(Collected data)
-- ==== Sys2Proof/Machine/Speculation.lean ====
section
/-! DEFINITION. Tag operations, resolutions and the sweep (spec/12_speculation.md, R560-R568). -/

namespace Sys2Proof.Machine

/-- Whether a tag state is unresolved (R544). -/
def TagState.unresolved : TagState → Bool
  | .open_ | .held => true
  | _ => false

/-- The descendants of a tag, itself left out (R543). -/
def State.descendants (s : State) (sec tag : Nat) : List Nat :=
  (List.range 16).filter fun k => decide (k ≠ tag) && s.isAncestor sec tag k

/-- The HELD tags whose ancestors are all resolved become COMMITTED (R562). -/
def State.settleHeld (s : State) (sec : Nat) : Nat → State
  | 0 => s
  | n + 1 =>
    let s := s.settleHeld sec n
    s.each (List.range 16) fun s k =>
      if s.tagSt sec k = .held ∧ ((s.ancestors sec 4 k).all fun a => a = k || !(s.tagSt sec a).unresolved) = true then
        s.setTagSt sec k .committed
      else s

/-- A SQUASH at the home SPT (R562): a FREE tag alone, an OPEN or HELD one with every unresolved descendant. -/
def State.squashTag (s : State) (sec tag : Nat) : State :=
  match s.tagSt sec tag with
  | .committed | .squashed => s
  | .free => s.setTagSt sec tag .squashed
  | _ =>
    let s := s.setTagSt sec tag .squashed
    s.each (s.descendants sec tag) fun s k =>
      if (s.tagSt sec k).unresolved then s.setTagSt sec k .squashed else s

/-- A CONFIRM at the home SPT (R562). -/
def State.confirmTag (s : State) (sec tag : Nat) : State :=
  let go : Bool := match s.tagSt sec tag with | .free | .open_ => true | _ => false
  if go then
    if (s.ancestors sec 4 tag).any fun a => decide (a ≠ tag) && (s.tagSt sec a).unresolved then
      s.setTagSt sec tag .held
    else (s.setTagSt sec tag .committed).settleHeld sec 4
  else s

/-- An open at the home SPT (R545, R562). -/
def State.openTag (s : State) (sec tag : Nat) : State :=
  if s.tagSt sec tag = .free then s.setTagSt sec tag .open_ else s

/-- One cycle's operations applied at home field `f`: every SQUASH, then every CONFIRM, then every open (R562). -/
def State.applyTagOps (s : State) (f : Nat) (ms : List TagMsg) : State :=
  let of (o : TagOp) : List TagMsg := ms.filter (·.op = o)
  let s := s.each (of .squash) fun s m =>
    (s.each (m.tag :: m.tag2.toList) fun s k => s.squashTag m.sector k).bump .sptCountSquash f 0 1
  let s := s.each (of .confirm) fun s m => (s.confirmTag m.sector m.tag).bump .sptCountConfirm f 0 1
  s.each (of .open_) fun s m => s.openTag m.sector m.tag

/-- The operations under way to home field `f`. -/
def State.tagMsgsTo (s : State) (f : Nat) : List TagMsg := s.tagMsgs.filter fun m => s.homeOf m.sector = f

/-- The instant at which an operation reaches the SPT block of the field it was issued in, 6 cycles later (R560); one for another field's
home is taken in the order of these instants (R399, R561). -/
def State.tagArrival (s : State) (m : TagMsg) : Nat := cycleInstant (s.fld m.from_) (m.cycle + 6)

/-- Of some operations, the first instant at which one arrives, and those that arrive in that cycle of field `f`. -/
def State.firstOps (s : State) (f : Nat) (ms : List TagMsg) : Option (Nat × List TagMsg) :=
  (minOf (ms.map s.tagArrival)).map fun t => (t, ms.filter fun m => s.cycleOf f (s.tagArrival m) ≤ s.cycleOf f t)

/-- Operations applied at home field `f` in the order in which they arrive, those of one cycle together (R562). -/
def State.applyInOrder (s : State) (f : Nat) : Nat → List TagMsg → State
  | 0, _ => s
  | n + 1, ms => match s.firstOps f ms with
    | none => s
    | some (_, now) => (s.applyTagOps f now).applyInOrder f n (ms.filter fun m => !(now.contains m))

/-- TAG_OP (R560-R562): the operations that reach home field `f` first, in one cycle, are applied; one whose parity is not the current
watch's, or that comes outside WORK and SETTLE (R92), is discarded. -/
def execTagOp (f : Nat) (s : State) : Host.Outcome State Fault Refusal :=
  onField f (match s.firstOps f (s.tagMsgsTo f) with
    | none => s
    | some (t, now) =>
      let s := { s.advanceTo t with tagMsgs := s.tagMsgs.filter fun x => !(now.contains x) }
      let ph := (s.fld f).phase
      if ph = .work ∨ ph = .settle then s.applyTagOps f (now.filter fun x => x.parity = s.parity f) else s)

/-! ### A resolution at a tile (R563, R564) -/

/-- A tile's shadow line freed in cycle `c`. -/
def State.freeShadow (s : State) (t k c : Nat) : State :=
  let y := s.til t
  s.setTil t (({ y with shadow := mdel y.shadow k } : Tile).noteShadow y c)

/-- A shadow line written back to local store in cycle `c`, an uncorrectable word of it with its mark (R557, R570). -/
def State.writeBack (s : State) (t k c : Nat) (l : ShadowLine) : State :=
  let s := s.each ((List.range 64).filter l.mask.testBit) fun s b => s.sramPutByte t (l.block * 64 + b) (mget 0 l.data b)
  let s := s.bump .sptCountLinesCommit t 0 1
  let s := s.freeShadow t k c
  let s := s.each (List.range 16) fun s j =>
    let n := ((List.range 4).filter fun k => l.mask.testBit (4 * j + k)).length
    let a := sramAddr t (l.block * 64 + 4 * j)
    if n = 0 then s
    else { s with sramBad := markWord s.sramBad a (l.bad.testBit j || (decide (n < 4) && s.sramBad.contains a)) }
  if l.bad ≠ 0 then
    (s.hset F.sptTileStatus_poison t 0).logEv evShadowPoison (fieldOf t) t l.block
  else s

/-- The shadow lines of a tag, in the order they were held (R559). -/
def State.tagLines (s : State) (t tag : Nat) : List (Nat × ShadowLine) :=
  (((s.til t).shadow.filter (·.2.tag = tag)).mergeSort fun a b => a.2.order ≤ b.2.order)

/-- A tag seen COMMITTED at a tile: its lines are written back, one an executed cycle (R557, R563). -/
def State.commitAt (s : State) (t tag : Nat) : State :=
  let y := s.til t
  let c := s.cycle (fieldOf t)
  let s := s.setTil t { y with view := mput y.view tag .committed }
  let lines := (s.tagLines t tag).filter (·.2.op.isNone)
  let s := s.each ((List.range lines.length).zip lines) fun s ikl => s.writeBack t ikl.2.1 (s.after t c ikl.1) ikl.2.2
  s.each (s.tagLines t tag) fun s kl => match kl.2.op with
    | none => s
    | some m =>
      let s := s.freeShadow t kl.1 c
      if m.op = .landing then s.postBuoy t m none else s.releaseBuoy t m kl.2.far

/-- The words of a squashed tag leave an in-slot (R287, R564), and the items they belong to are lost (R313). -/
def State.squashQueue (s : State) (t k tag : Nat) : State :=
  let x := s.slot t k
  let c := s.cycle (fieldOf t)
  let gone := x.queue.filter (·.mark = .tag tag)
  if gone = [] then s
  else
    let cut : Bool := x.midItem && decide ((x.queue.getLast?).map (·.mark) = some (.tag tag))
    let s := (s.setQueue t k c (x.queue.filter (·.mark ≠ .tag tag))).discardWords t k c gone
    let y := s.til t
    let s := s.setTil t { y with svc := y.svc.filter fun r => match r with
      | .landing k' _ _ _ m => !(decide (k' = k) && decide (m = .tag tag))
      | _ => true }
    let s := if cut then s.setPartial t k false else s
    s.each (gone.map (·.token)).eraseDups fun s q => s.itemLost t k q

/-- A move of an item of a squashed tag is aborted while it is in progress; the LOOP that sent the item round, or was to, becomes
IDLE (R313, R314). -/
def State.squashMove (s : State) (t tag : Nat) : State :=
  let y := s.til t
  let c := s.cycle (fieldOf t)
  match y.move with
  | none => s
  | some m =>
    let under := m.item.any fun w => decide (w.mark = .tag tag)
    let going := decide (max c m.from_ + 1 < y.pathFree) || (s.pathHolder t).isSome
    if (under && going) = false then s
    else
      let s := (s.abortMoves t c false).itemLost t m.src ((m.item.head?.map (·.token)).getD none)
      if s.gf F.strRule_op t m.rule = 5 then s.loopIdle t m.rule else s

/-- A tag seen SQUASHED at a tile (R564). -/
def State.squashAt (s : State) (t tag : Nat) : State :=
  let y := s.til t
  let lines := s.tagLines t tag
  let c := s.cycle (fieldOf t)
  let s := s.setTil t
    (({ y with view := mput y.view tag .squashed, shadow := y.shadow.filter (·.2.tag ≠ tag) } : Tile).noteShadow y c)
  let s := s.bump .sptCountLinesDiscard t 0 lines.length
  let s := s.each lines fun s kl => match kl.2.op with
    | some m => if m.op = .landing then s
        else
          let g := s.grp t m.group
          s.setGrp t m.group { g with opsOut := g.opsOut - 1 }
    | none => s
  let s := (s.each (List.range 16) fun s k => s.squashQueue t k tag).squashMove t tag
  s.each ((List.range 16).map (· + 16)) fun s k =>
    let ids := (s.slot t k).sendBuf.filter fun id => match s.pkt id with
      | some p => decide (p.mark = .tag tag)
      | none => false
    let lost := (ids.filterMap s.pkt).map (·.token)
    s.each lost (fun s q => match q with
      | some (u, r) => s.loopIdle u r
      | none => s) |>.dropBuffered t k c ids

/-- A tile acts on what its sector's home has decided of a tag, its ancestors' commits first (R557, R563, R564). -/
def State.resolveAt (s : State) (t tag : Nat) : State :=
  let sec := s.sectorOf t
  s.each ((s.ancestors sec 4 tag).reverse) fun s k =>
    match mget .free (s.til t).view k, s.tagSt sec k with
    | .committed, _ => s
    | .squashed, _ => s
    | _, .committed => s.commitAt t k
    | _, .squashed => if k = tag then s.squashAt t k else s
    | _, _ => s

/-- RESOLUTION (R561, R563-R565): tag `tag` of tile `t`'s sector, resolved at home, reaches the tile. -/
def execResolution (t tag : Nat) (s : State) : Host.Outcome State Fault Refusal :=
  onTile t (if tag < 16 then s.resolveAt t tag else s)

/-! ### The sweep (R566, R568) -/

/-- Every tag of a sector that is not COMMITTED becomes SQUASHED; those that were unresolved are counted (R566). -/
def State.sweep (s : State) (f sec : Nat) : State :=
  let n := ((List.range 16).filter fun k => (s.tagSt sec k).unresolved).length
  let s := s.each (List.range 16) fun s k => if s.tagSt sec k = .committed then s else s.setTagSt sec k .squashed
  let s := s.bump .sptCountSweep f 0 n
  let s := if n = 0 then s else s.hset F.sptStatus_swept f 0
  s.setFld f { s.fld f with swept := sec :: (s.fld f).swept }

/-- SPEC_SWEEP (R566): the sweep cycle of a sector at its home field, s = 6 for a single-field sector and 180 ticks
after s = 0 for another; every operation issued in WORK is applied first, in the order of arrival. -/
def execSpecSweep (f sec : Nat) (s : State) : Host.Outcome State Fault Refusal :=
  onField f (
    let x := s.fld f
    if x.phase ≠ .settle ∨ s.homeOf sec ≠ f ∨ x.swept.contains sec = true ∨ ¬((s.sectorsIn f).contains sec = true) then s
    else
      let s0 := cycleInstant x (settleStart x)
      let s := s.advanceTo (if (s.fieldsOf sec).length ≤ 1 then cycleInstant x (settleStart x + 6) else s0 + 180)
      let ms := s.tagMsgs.filter fun m => m.sector = sec
      let s := { s with tagMsgs := s.tagMsgs.filter fun m => m.sector ≠ sec }
      (s.applyInOrder f ms.length (ms.filter fun m => m.parity = s.parity f)).sweep f sec)

end Sys2Proof.Machine
end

▸ **WHAT YOU SHOULD DO**: Once the line containing "def State.confirmTag (s" has been written out, please stop; every line before it, back to the first line of the records above, should be given exactly.

▸ **TASK SOLUTION**:
-- ==== Sys2Proof/Machine/Speculation.lean ====
section
/-! DEFINITION. Tag operations, resolutions and the sweep (spec/12_speculation.md, R560-R568). -/

namespace Sys2Proof.Machine

/-- Whether a tag state is unresolved (R544). -/
def TagState.unresolved : TagState → Bool
  | .open_ | .held => true
  | _ => false

/-- The descendants of a tag, itself left out (R543). -/
def State.descendants (s : State) (sec tag : Nat) : List Nat :=
  (List.range 16).filter fun k => decide (k ≠ tag) && s.isAncestor sec tag k

/-- The HELD tags whose ancestors are all resolved become COMMITTED (R562). -/
def State.settleHeld (s : State) (sec : Nat) : Nat → State
  | 0 => s
  | n + 1 =>
    let s := s.settleHeld sec n
    s.each (List.range 16) fun s k =>
      if s.tagSt sec k = .held ∧ ((s.ancestors sec 4 k).all fun a => a = k || !(s.tagSt sec a).unresolved) = true then
        s.setTagSt sec k .committed
      else s

/-- A SQUASH at the home SPT (R562): a FREE tag alone, an OPEN or HELD one with every unresolved descendant. -/
def State.squashTag (s : State) (sec tag : Nat) : State :=
  match s.tagSt sec tag with
  | .committed | .squashed => s
  | .free => s.setTagSt sec tag .squashed
  | _ =>
    let s := s.setTagSt sec tag .squashed
    s.each (s.descendants sec tag) fun s k =>
      if (s.tagSt sec k).unresolved then s.setTagSt sec k .squashed else s

/-- A CONFIRM at the home SPT (R562). -/
def State.confirmTag (s : State) (sec tag : Nat) : State :=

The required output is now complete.